Automatically rename WordPress image uploads

WordPress out of the box isn’t very smart with image files. I wanted to automatically rename uploaded images to create pretty SEO filenames on my blog, but had to resort to creating my own plugin.

I think of myself as an organised person, at least when it comes to computers. I like to see everything in a logical order and in its proper place. Sometimes it’s frustrating that with all the computing power that today’s machines have, I still have to put in a lot of effort renaming and ordering files on my computer. Or worse yet, on my blog… (I say “worse” because it’s public.)

A simple thing I’d like to achieve is adding my blog name to my image files. Many times people see something they’d like to keep a copy of on the Internet and download the image on their computer. Then they get a file that might be called DSC0123.jpg in their downloads folder. I’d hate that happening with my content: I want people to get EnriquesThoughts.WordPress.com-Really-Fancy-Picture.jpg so that whenever they look at it, they’re reminded that it was from my blog.

(And, if some bastard steals my Really Fancy Picture, they have to go through the trouble of renaming it themselves!)

And, there’s another, maybe even more important point here: Search engines such as Google might literally send you thousands of hits via their image search, but, of course,  your images must come up in the results first.

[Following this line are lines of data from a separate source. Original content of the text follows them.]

theorem test_witness_DiscardedNotices :
    ((hearing base).hears = true ∧ (hearing base).inDecodeWindow = false ∧ patternOk 8000 8000 20001 = false ∧ patternOk 7999 8000 8000 = false) ∧
    (let s := { base with bus := { base.bus with holdoff := some 1002000000 } }
     s.bus.holdoff = some 1002000000 ∧ 1002000000 ≤ s.momentOf 1002000000) ∧
    (let s := { base with bus := { base.bus with engine := .waitIdle, recessiveFrom := some 999991500 } }
     s.bus.engine = .waitIdle ∧ passed s.bus.recessiveFrom (17 * s.bus.bitTime / 2) (s.momentOf 0) = true ∧
       passed (some 999991501) (17 * s.bus.bitTime / 2) (s.momentOf 0) = false) ∧
    (0x3F#7 ≠ 0x7F#7 ∧ 0x3F#7 ≠ 0#7) := by decide +kernel

theorem test_witness_DriverMuted :
    (let s := { sending .member .leave [1] 0 with bus := { (sending .member .leave [1] 0).bus with muteAges := [255] } }
     s.driverEnabled = true ∧ s.bus.muteAges.length < 2 ∧ s.bus.reg.isSome = true) ∧
    (let s := { base with bus := { base.bus with muteAges := [255, 0] } }
     s.driverEnabled = true ∧ 2 ≤ s.bus.muteAges.length ∧ s.grp.membership = .member) ∧
    (let s := { base with bus := { base.bus with mute := .muted, recessiveFrom := some 999800000, muteFrom := some 999800000 } }
     s.bus.mute = .muted ∧ s.bus.engine = .idle ∧ passed s.bus.recessiveFrom 200000 (s.momentOf 0) = true ∧
       passed s.bus.muteFrom 200000 (s.momentOf 0) = true ∧ s.driverEnabled = false) ∧
    (let s := { base.at .alone with bus := { base.bus with muteAges := [255, 0], engine := .lost } }
     s.driverEnabled = true ∧ s.grp.membership = .alone) := by decide +kernel

theorem test_witness_BusLostAndRecovered :
    (let s := { hearing base with bus := { (hearing base).bus with runFrom := some 999800000 } }
     s.bus.engine = .receiving ∧ passed s.bus.runFrom 200000 (s.momentOf 0) = true ∧ s.inDecodeWindow = false) ∧
    (let s := { base.at .alone with bus := { base.bus with engine := .lost, recessiveFrom := some 999800000 } }
     s.bus.engine = .lost ∧ passed s.bus.recessiveFrom 200000 (s.momentOf 0) = true ∧ s.grp.membership = .alone ∧
       s.grp.dupLatch = false ∧ s.bus.mute ≠ .permanent) ∧
    (let s := asleep (.window 999000000) .waitIdle 1
     s.ctl.st = .sleep ∧ s.ctl.det = .window 999000000 ∧ s.grp.membership = .outside ∧ s.bus.engine = .waitIdle ∧
       passed s.bus.runFrom 200000 (s.momentOf 0) = true) := by decide +kernel

theorem test_witness_RepeatJudged :
    (let s := hearing (holding .member 8100000 false)
     s.takesFrom rx = true ∧ s.ctl.st = .run ∧ s.grp.membership ≠ .outside ∧ s.grp.membership ≠ .alone ∧
       s.scan.shown = some 6 ∧ (rx.epoch == s.grp.epoch && s.scan.prog.isNone) = true) ∧
    (let s := hearing { locked with grp := { locked.grp with epoch := 1, admMark := some 7 } }
     s.takesFrom rx = true ∧ (rx.epoch == s.grp.epoch - 1 && s.scan.st == .wait && s.grp.admMark.isSome &&
       s.grp.admMark == s.scan.waiting.map (·.serial)) = true ∧ s.scan.shown = some 6) ∧
    (let s := { hearing base with bus := { (hearing base).bus with startEpoch := 4 } }
     let h := { rx with epoch := 3 }
     s.takesFrom h = true ∧ (h.epoch == s.grp.epoch) = false ∧ (h.epoch == s.grp.epoch - 1) = false ∧
       h.epoch + 1 = s.bus.startEpoch ∧ s.repeatable = false ∧ s.knownAwake h.sender = true) ∧
    (let s := counting 15 (hearing (withPeer .member (peerAt .member none)))
     let h := { rx with epoch := 3 }
     s.takesFrom h = true ∧ s.knownAwake h.sender = true ∧ s.tablesWf = true ∧ h.epoch + 1 ≠ s.bus.startEpoch ∧
       (h.epoch == s.grp.epoch) = false ∧ (h.epoch == s.grp.epoch - 1) = false ∧ s.follows h.sender = true ∧
       s.lag.runsFree = true ∧ s.lag.c0.select = 15) := by decide +kernel

theorem test_witness_RefuseAndLeaveHeard :
    (hearing (withPeer .refused (peerAt .member none))).takesFrom rx = true ∧
      rx.epoch = (hearing (withPeer .refused (peerAt .member none))).bus.startEpoch ∧
      (withPeer .refused (peerAt .member none)).grp.membership.keepsTable = true ∧
      ((0x51#8).extractLsb' 4 4).toNat = base.ctl.station.toNat ∧ ((0x31#8).extractLsb' 4 4).toNat ≠ base.ctl.station.toNat := by
  decide +kernel

theorem test_witness_JoinRenewsEntry :
    (let s := hearing (withPeer .member (peerAt .pending (some 1008000000)))
     s.takesFrom rx = true ∧ rx.epoch = s.bus.startEpoch ∧ s.grp.membership.keepsTable = true ∧ (s.peer 3).isSome = true) ∧
    base.peer 3 = none := by decide +kernel

theorem test_witness_StatusAnnounces :
    (let s := hearing (withPeer .listener (peerAt .pending (some 1008000000)))
     s.takesFrom rx = true ∧ rx.epoch = s.bus.startEpoch ∧ s.grp.membership.keepsTable = true ∧
       (s.peer 3).all (fun p => p.state != .silent) = true ∧ (s.peer 3).isSome = true) ∧ base.peer 3 = none := by decide +kernel

theorem test_witness_StandbyAndWakeHeard :
    (let s := hearing base
     s.takesFrom rx = true ∧ rx.epoch = s.bus.startEpoch ∧ s.intakeFits = true ∧ s.ctl.st = .run ∧ s.ctl.departure = none ∧
       s.scan.prog = none ∧ s.knownAwake rx.sender = true) ∧
    (let s := hearing (scanning 0)
     s.takesFrom rx = true ∧ s.scan.prog.isSome = true ∧ s.intakeFits = true ∧ rx.epoch = s.bus.startEpoch) ∧
    (let s := { hearing (withPeer .member (peerAt .member none)) with ctl := (leaving .sleep false 1000000000).ctl }
     s.takesFrom ahead = true ∧ s.intakeFits = true ∧ s.ctl.departure.isSome = true ∧ s.inDecodeWindow = false ∧
       ahead.epoch ≠ s.bus.startEpoch ∧ s.follows ahead.sender = true ∧ s.knownAwake ahead.sender = true ∧
       s.grp.membership.keepsTable = true) ∧
    (let s := hearing (queueNotice .wake [0, 1] none base)
     s.takesFrom rx = true ∧ s.bus.q.wake.map (·.payload) = some [(1#16).extractLsb' 8 8, (1#16).extractLsb' 0 8] ∧
       (1#16 &&& 3#16) = 1#16 ∧ s.inDecodeWindow = false) ∧
    ((hearing standby).takesFrom rx = true ∧ (hearing standby).intakeFits = true ∧ standby.ctl.st = .standby ∧ standby.ctl.departure = none ∧
      (0x0020#16).getLsbD standby.ctl.station.toNat = true ∧ (0xFFDF#16).getLsbD standby.ctl.station.toNat = false ∧
      standby.src.lock = .silent) := by decide +kernel

theorem test_witness_IdentAndCountNotices :
    (let s := hearing base
     s.takesFrom rx = true ∧ rx.epoch = s.bus.startEpoch ∧ s.ctl.st = .run ∧ rx.epoch + 2 - s.grp.epoch = 2 ∧
       s.lag.frozen = false ∧ s.knownAwake rx.sender = true ∧ s.grp.membership.keepsTable = true ∧ (9 : Byte) ≠ 1) ∧
    standby.ctl.st = .standby ∧
    (let s := { hearing base with grp := { base.grp with epoch := 2 } }
     s.takesFrom rx = true ∧ rx.epoch = s.bus.startEpoch ∧ rx.epoch + 2 - s.grp.epoch = 0) := by decide +kernel

theorem test_witness_AdoptionFollowsSender :
    (let s := counting 15 (hearing (withPeer .member (peerAt .member none)))
     s.takesFrom ahead = true ∧ s.ctl.st = .run ∧ ahead.epoch ≠ s.bus.startEpoch ∧ s.knownAwake ahead.sender = true ∧
       s.tablesWf = true ∧ s.grp.membership.keepsTable = true ∧ s.follows ahead.sender = true ∧
       s.lag.runsFree = true ∧ s.lag.c0.select = 15) ∧
    (let s := hearing (withPeer .refused (peerAt .member none))
     s.takesFrom ahead = true ∧ s.grp.membership.keepsTable = true ∧ s.follows ahead.sender = false) ∧
    (hearing (withPeer .listening (peerAt .member none))).follows ahead.sender = true := by decide +kernel

theorem test_witness_OwnNumberFound :
    (let h := { rx with sender := 5 }
     (hearing base).hears = true ∧ (hearing base).inDecodeWindow = false ∧ h.sender = base.ctl.station ∧ base.grp.membership ≠ .alone ∧
       base.grp.membership ≠ .duplicate) ∧
    (base.at .outside).grp.membership = .outside ∧
    (let s := asleep (.window 999000000) .receiving 1
     s.hears = true ∧ s.ctl.st = .sleep ∧ s.ctl.det = .window 999000000 ∧ s.grp.membership = .outside ∧ s.ctl.temp < 115 ∧
       (0xFFDF#16).getLsbD s.ctl.station.toNat = false ∧ (0x0020#16).getLsbD s.ctl.station.toNat = true ∧
       115 ≤ ({ s with ctl := { s.ctl with temp := 115 } } : State).ctl.temp) ∧
    (let s := sending .member .leave [1] 0
     let bits := noticeBits 3 5 0 [1]
     s.bus.reg.map (·.bits) = some bits ∧ bits[20]? = some true ∧ stationFieldEnd 3 5 ≤ 20) := by decide +kernel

So I learnt that search engines just love filenames that actually make sense: a filename that describes the content is a great thing for them, since they don’t have to try to guess from the context what the actual content of the image is.

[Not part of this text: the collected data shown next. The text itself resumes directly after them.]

-- ==== Sys2Proof/Config.lean ====
section
/-! DEFINITION. What one part fixes: the numbers the manual states once, and the free values it leaves open. -/

namespace Sys2Proof.Config

/-- FREE VALUE (log 9): the byte phase of the boundary TRX tries first each time it enters HUNT. R132 says that TRX
tries a cell boundary and not which; the argument counts the free values drawn, so each entry into HUNT has its own. -/
opaque trialBoundary : Nat → Fin 1008

/-- The length of a cell in bytes (spec 11). -/
def cellBytes : Nat := 1008

/-- The greatest length of the write queue (R59). -/
def queueRoom : Nat := 48

/-- The greatest length of a window list (R2). -/
def listRoom : Nat := 8

/-- Where the store, survey and header-error counters saturate (R48, R129, R144). -/
def counterMax : Nat := 65535

/-- The greatest completion number (R48, R53). -/
def completionMax : Nat := 4294967295

/-- The output frame counter wraps after 4294967295 (R116). -/
def frameCounterModulus : Nat := 4294967296

/-- The broadcast target (R142). -/
def broadcastTarget : Nat := 31

/-- The columns a slot has room for (R43). -/
def slotColumns : Nat := 1920

/-- The lines a slot has room for (R43). -/
def slotLines : Nat := 1200

/-- The bound of the trim and of a correction in ACQUIRE, in ticks (R123). -/
def wideClamp : Nat := 2200

/-- The bound of a correction in TRACK and LOCKED, in ticks (R123). -/
def narrowClamp : Nat := 220

/-- The least leading blanking, in ticks (R123). -/
def blankingFloor : Nat := 1024

/-- The family code IDENT writes (R177). -/
def familyCode : Nat := 945

/-- The silicon revision IDENT writes (R177). -/
def revision : Nat := 1

end Sys2Proof.Config
end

Google makes it clear in their Image Publishing Guidelines:

Give your images detailed, informative filenames

The filename can give Google clues about the subject matter of the image. Try to make your filename a good description of the subject matter of the image. For example, my-new-black-kitten.jpg is a lot more informative than IMG00023.JPG. Descriptive filenames can also be useful to users: If we’re unable to find suitable text in the page on which we found the image, we’ll use the filename as the image’s snippet in our search results.

For more details, have a look at For Dummies: Name Your Web-Site Files for Better SEO Results and this question  at ProWebmasters.

Of course, hand renaming of image files is the ultimate way to describe the “subject matter”, but I thought that probably the post title is a great resource to be used here. After all, for SEO purposes, those SEO content plugins out there try to make sure you have your keywords in the post title, and generally the title is, of course, what should describe the content of the post. So ideally, the image files should get their filename from the post title, with possible hand tuning using the alt tag.

So, there are three things I wanted:

  1. Add my blog name to my image files,
  2. Give the image file a human-readable, descriptive name using the post title, and
  3. Have this happen automatically.

When I first started fiddling with WordPress, I thought this kind of functionality would be easily found if not in the system itself, then as a plugin. But I couldn’t find any solutions! It was up to me to brush up the old PHP coding skills and do it myself. I called the result Easy Upload Renamer.

The Easy Upload Renamer pluginMy plugin automatically intervenes when you upload a file to WordPress: it adds your custom text (like your blog name) to the filename and renames the file using the post title. It’s highly customizable and creates pretty filenames in almost any scenario.

Also, according to the current SEO community consensus about URLs, all filenames are made lowercase.

The Easy Batch Uploader plugin has been around for about a year and it’s stable and working. There used to be an issue with Non-Latin scripts (what do you do if the post title is, for instance, in Cyrillic or Arabic?), but these issues were addressed in the version 2.0.0 of the plugin with custom multibyte string handling.